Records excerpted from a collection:
= Beginning of Section =

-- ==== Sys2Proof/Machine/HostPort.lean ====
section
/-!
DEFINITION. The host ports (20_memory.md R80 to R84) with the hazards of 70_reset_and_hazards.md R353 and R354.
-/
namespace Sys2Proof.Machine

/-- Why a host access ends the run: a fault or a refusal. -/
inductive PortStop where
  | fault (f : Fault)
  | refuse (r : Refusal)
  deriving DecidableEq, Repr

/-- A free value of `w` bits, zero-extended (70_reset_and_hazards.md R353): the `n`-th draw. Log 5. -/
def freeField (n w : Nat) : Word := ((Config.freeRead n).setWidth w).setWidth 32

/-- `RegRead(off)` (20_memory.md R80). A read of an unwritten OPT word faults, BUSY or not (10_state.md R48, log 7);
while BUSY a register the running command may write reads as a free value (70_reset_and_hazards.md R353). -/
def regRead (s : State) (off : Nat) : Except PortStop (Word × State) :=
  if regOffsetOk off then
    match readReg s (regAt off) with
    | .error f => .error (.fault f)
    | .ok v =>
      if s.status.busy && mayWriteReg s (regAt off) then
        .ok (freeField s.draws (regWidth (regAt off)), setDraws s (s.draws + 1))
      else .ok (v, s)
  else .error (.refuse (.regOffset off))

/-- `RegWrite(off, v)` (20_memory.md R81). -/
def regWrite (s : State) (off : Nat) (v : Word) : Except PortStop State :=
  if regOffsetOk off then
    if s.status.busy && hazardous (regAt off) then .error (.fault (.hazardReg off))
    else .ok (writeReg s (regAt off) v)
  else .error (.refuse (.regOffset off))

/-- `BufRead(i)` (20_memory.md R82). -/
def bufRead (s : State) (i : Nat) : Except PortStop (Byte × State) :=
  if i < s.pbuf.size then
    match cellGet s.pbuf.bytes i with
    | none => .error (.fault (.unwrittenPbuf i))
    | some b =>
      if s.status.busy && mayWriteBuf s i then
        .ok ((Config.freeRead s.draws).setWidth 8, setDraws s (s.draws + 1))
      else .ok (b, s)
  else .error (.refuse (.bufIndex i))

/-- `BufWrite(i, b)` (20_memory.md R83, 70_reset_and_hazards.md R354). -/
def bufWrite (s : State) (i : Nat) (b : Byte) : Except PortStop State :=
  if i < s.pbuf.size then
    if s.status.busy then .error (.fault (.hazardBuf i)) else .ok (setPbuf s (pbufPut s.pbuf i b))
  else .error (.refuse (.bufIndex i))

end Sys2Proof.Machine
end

= End of Section =
= Beginning of Section =

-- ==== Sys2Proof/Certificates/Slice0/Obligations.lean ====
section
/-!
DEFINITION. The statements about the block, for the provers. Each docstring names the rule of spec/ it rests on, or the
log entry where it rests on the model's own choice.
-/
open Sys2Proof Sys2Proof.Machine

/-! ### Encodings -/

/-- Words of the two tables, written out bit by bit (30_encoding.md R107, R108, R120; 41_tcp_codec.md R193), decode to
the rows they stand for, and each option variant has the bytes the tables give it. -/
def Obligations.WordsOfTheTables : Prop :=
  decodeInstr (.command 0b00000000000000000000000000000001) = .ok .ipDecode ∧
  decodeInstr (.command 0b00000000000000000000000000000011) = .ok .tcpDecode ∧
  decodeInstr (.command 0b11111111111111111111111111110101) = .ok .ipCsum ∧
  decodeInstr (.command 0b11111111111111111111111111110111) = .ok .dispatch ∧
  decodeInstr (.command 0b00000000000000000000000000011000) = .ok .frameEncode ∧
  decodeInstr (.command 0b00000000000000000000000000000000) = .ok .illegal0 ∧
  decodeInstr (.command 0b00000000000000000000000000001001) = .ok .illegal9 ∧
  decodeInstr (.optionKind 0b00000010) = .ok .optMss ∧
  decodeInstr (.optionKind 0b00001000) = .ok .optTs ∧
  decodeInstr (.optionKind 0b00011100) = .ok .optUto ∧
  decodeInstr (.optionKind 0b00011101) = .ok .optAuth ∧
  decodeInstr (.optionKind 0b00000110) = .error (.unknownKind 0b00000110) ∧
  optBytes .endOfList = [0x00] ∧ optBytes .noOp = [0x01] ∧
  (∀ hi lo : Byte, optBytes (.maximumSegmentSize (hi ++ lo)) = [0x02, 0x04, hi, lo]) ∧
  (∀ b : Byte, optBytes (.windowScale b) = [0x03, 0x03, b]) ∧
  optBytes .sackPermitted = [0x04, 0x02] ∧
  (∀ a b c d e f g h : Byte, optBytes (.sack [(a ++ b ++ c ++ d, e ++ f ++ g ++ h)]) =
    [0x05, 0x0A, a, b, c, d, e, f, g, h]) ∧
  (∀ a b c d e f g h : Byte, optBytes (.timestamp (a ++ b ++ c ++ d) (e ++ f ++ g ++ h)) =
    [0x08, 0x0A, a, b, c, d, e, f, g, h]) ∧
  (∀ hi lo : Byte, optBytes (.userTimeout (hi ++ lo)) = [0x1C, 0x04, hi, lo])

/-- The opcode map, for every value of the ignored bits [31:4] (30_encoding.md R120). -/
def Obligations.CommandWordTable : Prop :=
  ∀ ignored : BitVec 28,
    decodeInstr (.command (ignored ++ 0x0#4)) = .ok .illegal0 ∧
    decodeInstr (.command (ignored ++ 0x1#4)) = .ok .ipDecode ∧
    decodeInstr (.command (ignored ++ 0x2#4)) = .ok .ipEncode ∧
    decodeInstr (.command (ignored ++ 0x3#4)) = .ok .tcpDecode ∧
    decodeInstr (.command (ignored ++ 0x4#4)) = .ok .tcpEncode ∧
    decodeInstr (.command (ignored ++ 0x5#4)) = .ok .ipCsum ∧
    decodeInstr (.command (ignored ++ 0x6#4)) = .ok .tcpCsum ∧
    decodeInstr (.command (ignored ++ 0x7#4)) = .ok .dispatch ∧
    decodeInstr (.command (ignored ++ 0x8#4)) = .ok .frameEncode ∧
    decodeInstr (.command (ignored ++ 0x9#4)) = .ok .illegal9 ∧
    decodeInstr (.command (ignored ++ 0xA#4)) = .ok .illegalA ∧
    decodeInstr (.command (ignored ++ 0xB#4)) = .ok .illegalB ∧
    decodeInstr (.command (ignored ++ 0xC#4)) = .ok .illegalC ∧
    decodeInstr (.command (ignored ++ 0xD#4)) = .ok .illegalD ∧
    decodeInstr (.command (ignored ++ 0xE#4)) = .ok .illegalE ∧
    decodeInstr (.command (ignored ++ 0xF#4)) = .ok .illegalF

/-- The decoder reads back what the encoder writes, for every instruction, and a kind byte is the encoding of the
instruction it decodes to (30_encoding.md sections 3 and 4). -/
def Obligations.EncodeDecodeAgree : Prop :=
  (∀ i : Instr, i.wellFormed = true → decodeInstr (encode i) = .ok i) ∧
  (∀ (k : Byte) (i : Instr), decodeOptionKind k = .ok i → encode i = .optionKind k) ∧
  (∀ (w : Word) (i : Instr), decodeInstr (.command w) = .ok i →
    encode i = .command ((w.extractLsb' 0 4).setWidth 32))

= End of Section =

§ Task
Reproduce, character for character, only the lines of the preceding data that start at the line with "optBytes .endOfList = [0x00]" and end at the line with "[0x05, 0x0A, a, b, c, d, e, f, g, h]) ∧", both included.

§ Output
  optBytes .endOfList = [0x00] ∧ optBytes .noOp = [0x01] ∧
  (∀ hi lo : Byte, optBytes (.maximumSegmentSize (hi ++ lo)) = [0x02, 0x04, hi, lo]) ∧
  (∀ b : Byte, optBytes (.windowScale b) = [0x03, 0x03, b]) ∧
  optBytes .sackPermitted = [0x04, 0x02] ∧
  (∀ a b c d e f g h : Byte, optBytes (.sack [(a ++ b ++ c ++ d, e ++ f ++ g ++ h)]) =
    [0x05, 0x0A, a, b, c, d, e, f, g, h]) ∧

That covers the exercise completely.